RESCHEDULED: "Series Intersecciones/Interseções/Intersections: Ciudad Juárez ¡Viva!—Feminicidio, Narcoviolencia, and Struggles Against Impunity""

Tue, October 15, 2013 • 12:00 PM • Hackett Room, SRH 1.313

This event has been rescheduled for Tuesday, October 15th and will now take place in the Hackett Room, SRH 1.313.

The fight against impunity continues along Mexico’s border, especially in the industrial hub of Ciudad Juarez. In the 1990s, feminists brought this fight to international attention as they launched a transnational justice movement against feminicidio, the killing of women with impunity. In this presentation, Melissa Wright, Penn State University, creates a feminist and Marxist frame to show that there is much to be learned from the fight against feminicidio for the ongoing struggles in a border city that is now also infamous for juvenicidio, the killing of youth with impunity, and that is occurring in relation to the Mexican government’s declaration of war against organized crime.

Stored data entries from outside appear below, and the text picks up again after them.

-- ==== Sys2Proof/Syntax.lean ====
section
/-! DEFINITION. The instructions: one constructor per row of spec/opcode_table.json. Stream elements carry the
fields of their layout (spec/30_encoding.md R92 to R117), unit operations their operands (R121 and the rule
of each), host commands the ignored bits of the written word (R122). -/
namespace Sys2Proof

inductive Instr where
  -- frame level (R92 to R97, R117)
  | magic
  | magicLegacy
  | fhd (csel : BitVec 2) (ss : Bool) (ign : BitVec 2) (ck : Bool) (dsel : BitVec 2)
  | wd (exp : BitVec 5) (man : BitVec 3)
  | did (n : DidLen) (value : BitVec 32)
  | fcs (n : FcsLen) (value : BitVec 64)
  | blkRaw (last : Bool) (size : BitVec 21)
  | blkRle (last : Bool) (size : BitVec 21)
  | blkCmp (last : Bool) (size : BitVec 21)
  | blkRsv (last : Bool) (size : BitVec 21)
  -- literals section (R98 to R107)
  | litRaw1 (regen : BitVec 5)
  | litRaw2 (regen : BitVec 12)
  | litRaw3 (regen : BitVec 20)
  | litRle1 (regen : BitVec 5)
  | litRle2 (regen : BitVec 12)
  | litRle3 (regen : BitVec 20)
  | litHufS3 (regen comp : BitVec 10)
  | litHuf3 (regen comp : BitVec 10)
  | litHuf4 (regen comp : BitVec 14)
  | litHuf5 (regen comp : BitVec 18)
  | litRepS3 (regen comp : BitVec 10)
  | litRep3 (regen comp : BitVec 10)
  | litRep4 (regen comp : BitVec 14)
  | litRep5 (regen comp : BitVec 18)
  | htreeDirect (low : BitVec 7)
  | htreeFse (len : BitVec 7)
  | jump (len1 len2 len3 : BitVec 16)
  -- sequences section (R108 to R112)
  | seqn0
  | seqn1 (count : BitVec 7)
  | seqn2 (high : BitVec 7) (b1 : BitVec 8)
  | seqn3 (b1 b2 : BitVec 8)
  | seqm (llmode ofmode mlmode : BitVec 2) (ign : BitVec 2)
  | modePredef (x : Alphabet)
  | modeRle (x : Alphabet)
  | modeFse (x : Alphabet)
  | modeRepeat (x : Alphabet)
  | rlesym (x : Alphabet) (symbol : BitVec 8)
  | fsedesc (x : Alphabet) (logMinus5 : BitVec 4) (high : BitVec 4)
  | checksum (value : BitVec 32)
  -- unit operations (R121)
  | brInit (k : Fin 4) (start limit : Addr)
  | brPeek (k : Fin 4) (n : BitVec 6)
  | brPeekFast (k : Fin 4) (nMinus1 : BitVec 6)
  | brRefill (k : Fin 4)
  | fseReadTable (t : TableId) (start limit : Addr) (maxSymbol : BitVec 8) (maxLogMinus5 : BitVec 3)
  | fseBuild (t : TableId) (logMinus5 : BitVec 3) (nsymMinus1 : BitVec 8)
  | fseRle (t : TableId) (v : BitVec 8)
  | fsePredef (x : Alphabet)
  | fseDecompress (t : TableId) (start limit : Addr) (cap : BitVec 8)
  | hufReadTable (start : Addr) (size : BitVec 18)
  | hufBuild (nMinus1 : BitVec 8)
  | hufDec1 (start limit : Addr) (n : BitVec 20)
  | hufDec4 (start limit : Addr) (n : BitVec 20)
  | xxhHash (a : Addr) (len : BitVec 32)
  | seqDecode
  | seqResolve (oc : BitVec 5) (raw : BitVec 32) (ll0 : Bool)
  | seqExec
  | seqLastlit
  -- host commands (R122)
  | cmdStart (ign : BitVec 30)
  | cmdReset (start : Bool) (ign : BitVec 30)
  deriving DecidableEq, Repr, Inhabited

/-- The unit operations of R121, as opposed to stream elements and host commands. -/
def Instr.isUnitOp : Instr → Bool
  | .brInit _ _ _ | .brPeek _ _ | .brPeekFast _ _ | .brRefill _ => true
  | .fseReadTable _ _ _ _ _ | .fseBuild _ _ _ | .fseRle _ _ | .fsePredef _ => true
  | .fseDecompress _ _ _ _ => true
  | .hufReadTable _ _ | .hufBuild _ | .hufDec1 _ _ _ | .hufDec4 _ _ _ => true
  | .xxhHash _ _ => true
  | .seqDecode | .seqResolve _ _ _ | .seqExec | .seqLastlit => true
  | .magic | .magicLegacy | .fhd _ _ _ _ _ | .wd _ _ | .did _ _ | .fcs _ _ => false
  | .blkRaw _ _ | .blkRle _ _ | .blkCmp _ _ | .blkRsv _ _ => false
  | .litRaw1 _ | .litRaw2 _ | .litRaw3 _ | .litRle1 _ | .litRle2 _ | .litRle3 _ => false
  | .litHufS3 _ _ | .litHuf3 _ _ | .litHuf4 _ _ | .litHuf5 _ _ => false
  | .litRepS3 _ _ | .litRep3 _ _ | .litRep4 _ _ | .litRep5 _ _ => false
  | .htreeDirect _ | .htreeFse _ | .jump _ _ _ => false
  | .seqn0 | .seqn1 _ | .seqn2 _ _ | .seqn3 _ _ | .seqm _ _ _ _ => false
  | .modePredef _ | .modeRle _ | .modeFse _ | .modeRepeat _ => false
  | .rlesym _ _ | .fsedesc _ _ _ | .checksum _ => false
  | .cmdStart _ | .cmdReset _ _ => false

end Sys2Proof
end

By situating these justice struggles within a context of North American securitization and neoliberal gentrification along the Mexico-US border, she argues that the feminist fight against impunity exposes the synergy of symbolic and material processes within the drug war. Dr Wright will argue that this synergy seeks to generate value through the extermination of whole populations, especially of working poor women and their families, in this border city today.

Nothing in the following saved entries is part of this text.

-- ==== Sys2Proof/Certificates/Slice0/Obligations.lean ====
section
/-! DEFINITION. The statements about the model, each a proposition to be proved. -/

open Sys2Proof Sys2Proof.Machine

/-! ## Reset and the host -/

/-- Hardware reset (R400, R22): the machine after power-on, and CMD.RESET while not BUSY, leave every value R400 gives. What
R400 leaves unspecified is unconstrained here. -/
def Obligations.ResetLeavesGivenValues : Prop :=
  State.reset.atReset ∧
  ∀ (start : Bool) (ign : BitVec 30) (s : State), s.busy = false →
    ∃ t, exec (.cmdReset start ign) s = .next t ∧ t.atReset

/-- CMD.START while not BUSY, with ordered and disjoint regions, loads the latches and the cursors, clears the result
registers and enters P_MAGIC; nothing else changes but the model's own `sub` and `issue` (R251; log 19). -/
def Obligations.CmdStartLoadsCommand : Prop :=
  ∀ (ign : BitVec 30) (s : State), s.busy = false →
    s.inStart.toNat ≤ s.inEnd.toNat → s.outStart.toNat ≤ s.outLimit.toNat →
    (s.oneMemory = false ∨ s.inEnd.toNat ≤ s.outStart.toNat ∨ s.outLimit.toNat ≤ s.inStart.toNat) →
    exec (.cmdStart ign) s = .next { s with
      lInStart := s.inStart, lInEnd := s.inEnd, lOutStart := s.outStart, lOutLimit := s.outLimit
      lEnforce := s.cfgEnforce, ip := s.inStart, op := s.outStart, cksumBad := false
      errClass := 0, errCode := 0, errOffset := 0, bytesWritten := 0
      phase := .magic, sub := .start, issue := [] }

/-- CMD.START with reversed regions, or with regions that meet in one physical memory, is refused (U3, U4; the refusal is
the model's choice, log 10, log 11). -/
def Obligations.CmdStartRefusals : Prop :=
  ∀ (ign : BitVec 30) (s : State), s.busy = false →
    (s.inEnd.toNat < s.inStart.toNat ∨ s.outLimit.toNat < s.outStart.toNat →
      exec (.cmdStart ign) s = .refused .regionReversed) ∧
    (∀ a : Nat, s.oneMemory = true → s.inStart.toNat ≤ a → a < s.inEnd.toNat → s.outStart.toNat ≤ a →
      a < s.outLimit.toNat → exec (.cmdStart ign) s = .refused .regionsOverlap)

/-- While BUSY a host write is ignored, STATUS can be read and another register's read is refused; while not BUSY a write of
CMD runs START or RESET, and RESET wins (R22). -/
def Obligations.HostAccessRules : Prop :=
  (∀ (s : State), s.busy = true →
    (∀ r v, hostAccess (.regWrite r v) s = .next s) ∧
    hostAccess (.regRead .status) s = .next { s with hostData := s.status } ∧
    (∀ r, r ≠ .status → hostAccess (.regRead r) s = .refused .hostReadBusy) ∧
    (∀ ign, exec (.cmdStart ign) s = .next s) ∧ (∀ b ign, exec (.cmdReset b ign) s = .next s)) ∧
  (∀ (s : State) (v : Word), s.busy = false →
    (v.getLsbD 1 = true →
      hostAccess (.regWrite .cmd v) s = exec (.cmdReset (v.getLsbD 0) (v.extractLsb' 2 30)) s) ∧
    (v.getLsbD 1 = false → v.getLsbD 0 = true →
      hostAccess (.regWrite .cmd v) s = exec (.cmdStart (v.extractLsb' 2 30)) s) ∧
    (v.getLsbD 1 = false → v.getLsbD 0 = false → hostAccess (.regWrite .cmd v) s = .next s))

/-- The host register block while not BUSY (R21): a write of a register other than CMD changes no register but that one, RW
registers read back what was written (CFG its bit 0), RO registers ignore it, CMD reads 0, and STATUS, ERR and CFG have the
fields of the table. -/
def Obligations.HostRegistersReadBack : Prop :=
  (∀ (s : State) (r : HostReg) (v : Word), s.busy = false → r ≠ .cmd →
    ∃ t, hostAccess (.regWrite r v) s = .next t ∧
      t = { s with inStart := t.inStart, inEnd := t.inEnd, outStart := t.outStart, outLimit := t.outLimit,
                   cfgEnforce := t.cfgEnforce } ∧
      ∀ r',
        let back : Word :=
          match r with
          | .inStart | .inEnd | .outStart | .outLimit => v
          | .cfg => v &&& 1
          | .cmd | .status | .bytesWritten | .err | .errOffset => s.regValue r
        hostAccess (.regRead r') t = .next { t with hostData := if r' = r then back else s.regValue r' }) ∧
  (∀ s : State, s.regValue .cmd = 0 ∧
    (s.regValue .status).toNat =
      (match s.phase with
      | .idle => 0
      | .magic | .frameHeader | .blockHeader | .block | .checksum => 1
      | .done => 2
      | .fault => 3) + 4 * (if s.cksumBad then 1 else 0) + 8 * (if s.huf.loaded then 1 else 0) ∧
    (s.regValue .err).toNat = s.errClass.toNat + 256 * s.errCode.toNat ∧
    (s.regValue .cfg).toNat = (if s.cfgEnforce then 1 else 0))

Melissa W. Wright studies the dynamics linking political, cultural and economic processes. Her research is based primarily in Mexico and along the Mexico-U.S. border. She has also conducted fieldwork in southern China and in Hong Kong. Her research has focused on the emergence of an international social movement that protests violence against women along the Mexico-U.S. border. Another project has examined the meaning of citizenship in a transnational context. Her current project focuses on how violence in northern Mexico along with the federal militarization of urban space has affected public life along both sides of the Mexico-US border.